What is being asked >>
Up to and including the line with "(s.wr a v).pending = s.pending := rfl", return every line from the start of the entries below exactly.
** Data records follows **
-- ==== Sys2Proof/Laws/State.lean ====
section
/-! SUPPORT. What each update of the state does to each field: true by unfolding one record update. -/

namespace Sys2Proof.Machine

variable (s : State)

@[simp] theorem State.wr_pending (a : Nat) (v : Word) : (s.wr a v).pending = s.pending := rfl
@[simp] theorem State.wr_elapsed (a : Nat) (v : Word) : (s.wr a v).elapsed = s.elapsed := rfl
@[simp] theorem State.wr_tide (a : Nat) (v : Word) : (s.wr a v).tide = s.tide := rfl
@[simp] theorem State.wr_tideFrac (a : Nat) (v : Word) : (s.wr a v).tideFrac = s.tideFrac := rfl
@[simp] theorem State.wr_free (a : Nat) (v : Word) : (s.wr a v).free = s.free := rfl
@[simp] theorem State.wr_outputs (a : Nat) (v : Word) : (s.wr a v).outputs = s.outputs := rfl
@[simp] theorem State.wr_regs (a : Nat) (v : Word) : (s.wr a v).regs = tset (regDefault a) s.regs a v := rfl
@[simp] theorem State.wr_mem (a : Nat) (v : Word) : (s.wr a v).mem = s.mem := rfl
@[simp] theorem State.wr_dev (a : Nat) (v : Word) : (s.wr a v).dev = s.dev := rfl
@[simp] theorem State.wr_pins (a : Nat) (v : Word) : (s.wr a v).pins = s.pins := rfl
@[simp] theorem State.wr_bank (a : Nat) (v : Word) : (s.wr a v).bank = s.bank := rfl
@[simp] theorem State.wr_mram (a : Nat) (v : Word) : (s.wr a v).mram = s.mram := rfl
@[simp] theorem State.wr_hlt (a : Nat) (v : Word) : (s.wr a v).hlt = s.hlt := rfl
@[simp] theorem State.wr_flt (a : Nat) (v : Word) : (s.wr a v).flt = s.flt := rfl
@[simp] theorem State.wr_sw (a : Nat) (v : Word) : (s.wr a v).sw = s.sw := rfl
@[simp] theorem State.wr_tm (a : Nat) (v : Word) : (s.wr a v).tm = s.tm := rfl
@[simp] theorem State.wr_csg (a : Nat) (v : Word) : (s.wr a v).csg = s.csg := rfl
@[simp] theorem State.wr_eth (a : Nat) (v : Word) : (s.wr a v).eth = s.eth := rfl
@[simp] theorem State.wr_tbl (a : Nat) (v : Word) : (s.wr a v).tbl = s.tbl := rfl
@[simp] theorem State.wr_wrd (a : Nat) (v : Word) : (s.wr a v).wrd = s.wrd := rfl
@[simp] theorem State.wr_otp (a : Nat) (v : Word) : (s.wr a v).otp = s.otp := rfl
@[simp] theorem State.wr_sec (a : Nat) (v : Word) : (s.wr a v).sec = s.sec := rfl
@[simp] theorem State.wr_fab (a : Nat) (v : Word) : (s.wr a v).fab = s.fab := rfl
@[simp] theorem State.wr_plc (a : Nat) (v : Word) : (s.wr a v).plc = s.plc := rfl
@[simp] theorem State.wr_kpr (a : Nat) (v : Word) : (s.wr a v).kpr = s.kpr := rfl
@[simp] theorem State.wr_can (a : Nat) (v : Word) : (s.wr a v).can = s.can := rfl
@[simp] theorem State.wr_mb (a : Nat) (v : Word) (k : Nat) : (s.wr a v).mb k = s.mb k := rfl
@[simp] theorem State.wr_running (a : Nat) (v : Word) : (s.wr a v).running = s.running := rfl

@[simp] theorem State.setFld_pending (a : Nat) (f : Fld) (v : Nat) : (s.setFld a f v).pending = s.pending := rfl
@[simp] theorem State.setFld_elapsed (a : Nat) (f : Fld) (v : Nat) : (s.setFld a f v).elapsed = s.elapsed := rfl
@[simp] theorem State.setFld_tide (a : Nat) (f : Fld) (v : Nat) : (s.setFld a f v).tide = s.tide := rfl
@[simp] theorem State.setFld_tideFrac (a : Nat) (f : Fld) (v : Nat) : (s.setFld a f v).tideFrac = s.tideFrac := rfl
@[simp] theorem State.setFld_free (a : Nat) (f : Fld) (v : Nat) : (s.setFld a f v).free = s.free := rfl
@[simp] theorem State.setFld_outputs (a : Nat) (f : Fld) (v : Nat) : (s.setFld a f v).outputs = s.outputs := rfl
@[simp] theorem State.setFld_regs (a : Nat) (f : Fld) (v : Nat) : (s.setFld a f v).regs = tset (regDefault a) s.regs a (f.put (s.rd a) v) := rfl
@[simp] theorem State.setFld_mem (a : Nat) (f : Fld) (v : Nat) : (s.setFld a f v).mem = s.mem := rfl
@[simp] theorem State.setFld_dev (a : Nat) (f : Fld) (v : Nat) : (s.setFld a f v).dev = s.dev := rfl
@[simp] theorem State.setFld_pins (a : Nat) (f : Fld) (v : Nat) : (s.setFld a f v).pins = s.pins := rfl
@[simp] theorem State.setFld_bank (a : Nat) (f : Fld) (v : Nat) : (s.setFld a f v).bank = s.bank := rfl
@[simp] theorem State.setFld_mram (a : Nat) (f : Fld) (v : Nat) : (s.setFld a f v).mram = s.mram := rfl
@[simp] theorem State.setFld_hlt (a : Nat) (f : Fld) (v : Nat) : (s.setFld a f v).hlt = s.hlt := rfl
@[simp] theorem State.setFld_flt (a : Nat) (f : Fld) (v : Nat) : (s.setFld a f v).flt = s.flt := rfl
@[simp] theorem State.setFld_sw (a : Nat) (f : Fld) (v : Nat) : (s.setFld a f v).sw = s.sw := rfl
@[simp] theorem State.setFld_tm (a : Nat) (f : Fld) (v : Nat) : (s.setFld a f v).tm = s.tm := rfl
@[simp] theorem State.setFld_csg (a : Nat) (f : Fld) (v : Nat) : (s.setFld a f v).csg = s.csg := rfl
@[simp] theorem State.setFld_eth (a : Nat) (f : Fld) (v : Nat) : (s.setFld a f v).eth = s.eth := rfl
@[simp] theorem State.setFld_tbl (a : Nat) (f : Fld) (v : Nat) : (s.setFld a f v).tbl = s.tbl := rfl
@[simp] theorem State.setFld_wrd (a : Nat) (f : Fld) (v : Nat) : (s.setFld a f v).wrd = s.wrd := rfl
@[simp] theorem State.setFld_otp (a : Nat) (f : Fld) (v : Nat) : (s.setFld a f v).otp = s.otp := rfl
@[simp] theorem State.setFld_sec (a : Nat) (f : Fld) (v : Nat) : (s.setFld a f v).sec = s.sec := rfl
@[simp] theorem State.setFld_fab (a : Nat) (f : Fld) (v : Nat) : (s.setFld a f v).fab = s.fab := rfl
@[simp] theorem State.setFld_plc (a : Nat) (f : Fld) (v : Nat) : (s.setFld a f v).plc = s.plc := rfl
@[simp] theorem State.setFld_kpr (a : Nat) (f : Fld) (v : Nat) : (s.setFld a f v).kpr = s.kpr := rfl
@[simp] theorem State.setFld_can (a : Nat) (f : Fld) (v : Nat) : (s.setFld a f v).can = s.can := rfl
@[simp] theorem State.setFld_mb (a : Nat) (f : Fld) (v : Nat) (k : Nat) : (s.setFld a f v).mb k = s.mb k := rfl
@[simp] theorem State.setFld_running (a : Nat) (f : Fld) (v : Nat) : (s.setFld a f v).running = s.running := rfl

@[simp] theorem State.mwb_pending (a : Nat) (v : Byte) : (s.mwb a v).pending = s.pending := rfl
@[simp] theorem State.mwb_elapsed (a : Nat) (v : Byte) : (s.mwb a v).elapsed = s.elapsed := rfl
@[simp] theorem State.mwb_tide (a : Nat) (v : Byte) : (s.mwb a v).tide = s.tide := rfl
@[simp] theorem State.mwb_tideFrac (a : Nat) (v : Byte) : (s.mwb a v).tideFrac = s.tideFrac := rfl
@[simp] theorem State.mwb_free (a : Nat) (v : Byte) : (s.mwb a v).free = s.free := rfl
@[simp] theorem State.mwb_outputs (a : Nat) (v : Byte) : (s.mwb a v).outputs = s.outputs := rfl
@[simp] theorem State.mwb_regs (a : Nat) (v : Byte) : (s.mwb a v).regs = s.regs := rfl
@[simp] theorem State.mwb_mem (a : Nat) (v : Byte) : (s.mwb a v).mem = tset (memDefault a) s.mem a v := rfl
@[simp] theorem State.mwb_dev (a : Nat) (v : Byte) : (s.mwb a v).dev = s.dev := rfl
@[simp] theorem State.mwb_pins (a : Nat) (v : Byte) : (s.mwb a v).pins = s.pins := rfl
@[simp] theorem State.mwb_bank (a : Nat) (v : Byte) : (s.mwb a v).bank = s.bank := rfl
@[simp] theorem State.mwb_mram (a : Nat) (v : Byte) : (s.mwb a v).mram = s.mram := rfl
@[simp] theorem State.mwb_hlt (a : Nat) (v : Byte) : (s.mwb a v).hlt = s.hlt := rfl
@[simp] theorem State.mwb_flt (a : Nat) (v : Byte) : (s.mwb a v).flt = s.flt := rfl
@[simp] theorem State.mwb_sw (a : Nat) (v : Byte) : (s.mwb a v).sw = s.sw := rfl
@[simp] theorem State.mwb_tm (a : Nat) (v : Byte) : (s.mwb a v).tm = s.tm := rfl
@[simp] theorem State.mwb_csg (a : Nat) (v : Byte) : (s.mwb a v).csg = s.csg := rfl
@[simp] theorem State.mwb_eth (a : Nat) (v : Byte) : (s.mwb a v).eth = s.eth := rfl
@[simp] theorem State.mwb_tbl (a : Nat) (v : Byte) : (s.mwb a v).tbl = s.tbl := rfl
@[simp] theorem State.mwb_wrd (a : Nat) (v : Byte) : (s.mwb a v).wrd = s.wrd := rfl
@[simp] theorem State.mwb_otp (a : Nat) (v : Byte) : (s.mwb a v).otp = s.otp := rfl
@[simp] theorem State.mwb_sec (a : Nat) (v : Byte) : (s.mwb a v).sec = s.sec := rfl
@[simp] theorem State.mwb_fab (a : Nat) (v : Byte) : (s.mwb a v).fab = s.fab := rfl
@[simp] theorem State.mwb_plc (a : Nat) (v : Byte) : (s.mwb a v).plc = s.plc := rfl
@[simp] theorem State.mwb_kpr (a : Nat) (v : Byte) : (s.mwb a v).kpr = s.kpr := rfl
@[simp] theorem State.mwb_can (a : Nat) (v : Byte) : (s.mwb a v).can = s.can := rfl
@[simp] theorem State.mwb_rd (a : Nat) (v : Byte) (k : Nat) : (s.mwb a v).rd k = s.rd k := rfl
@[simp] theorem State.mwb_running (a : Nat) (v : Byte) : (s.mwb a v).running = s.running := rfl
** End of Data records **
Solution to the problem >>
-- ==== Sys2Proof/Laws/State.lean ====
section
/-! SUPPORT. What each update of the state does to each field: true by unfolding one record update. -/

namespace Sys2Proof.Machine

variable (s : State)

@[simp] theorem State.wr_pending (a : Nat) (v : Word) : (s.wr a v).pending = s.pending := rfl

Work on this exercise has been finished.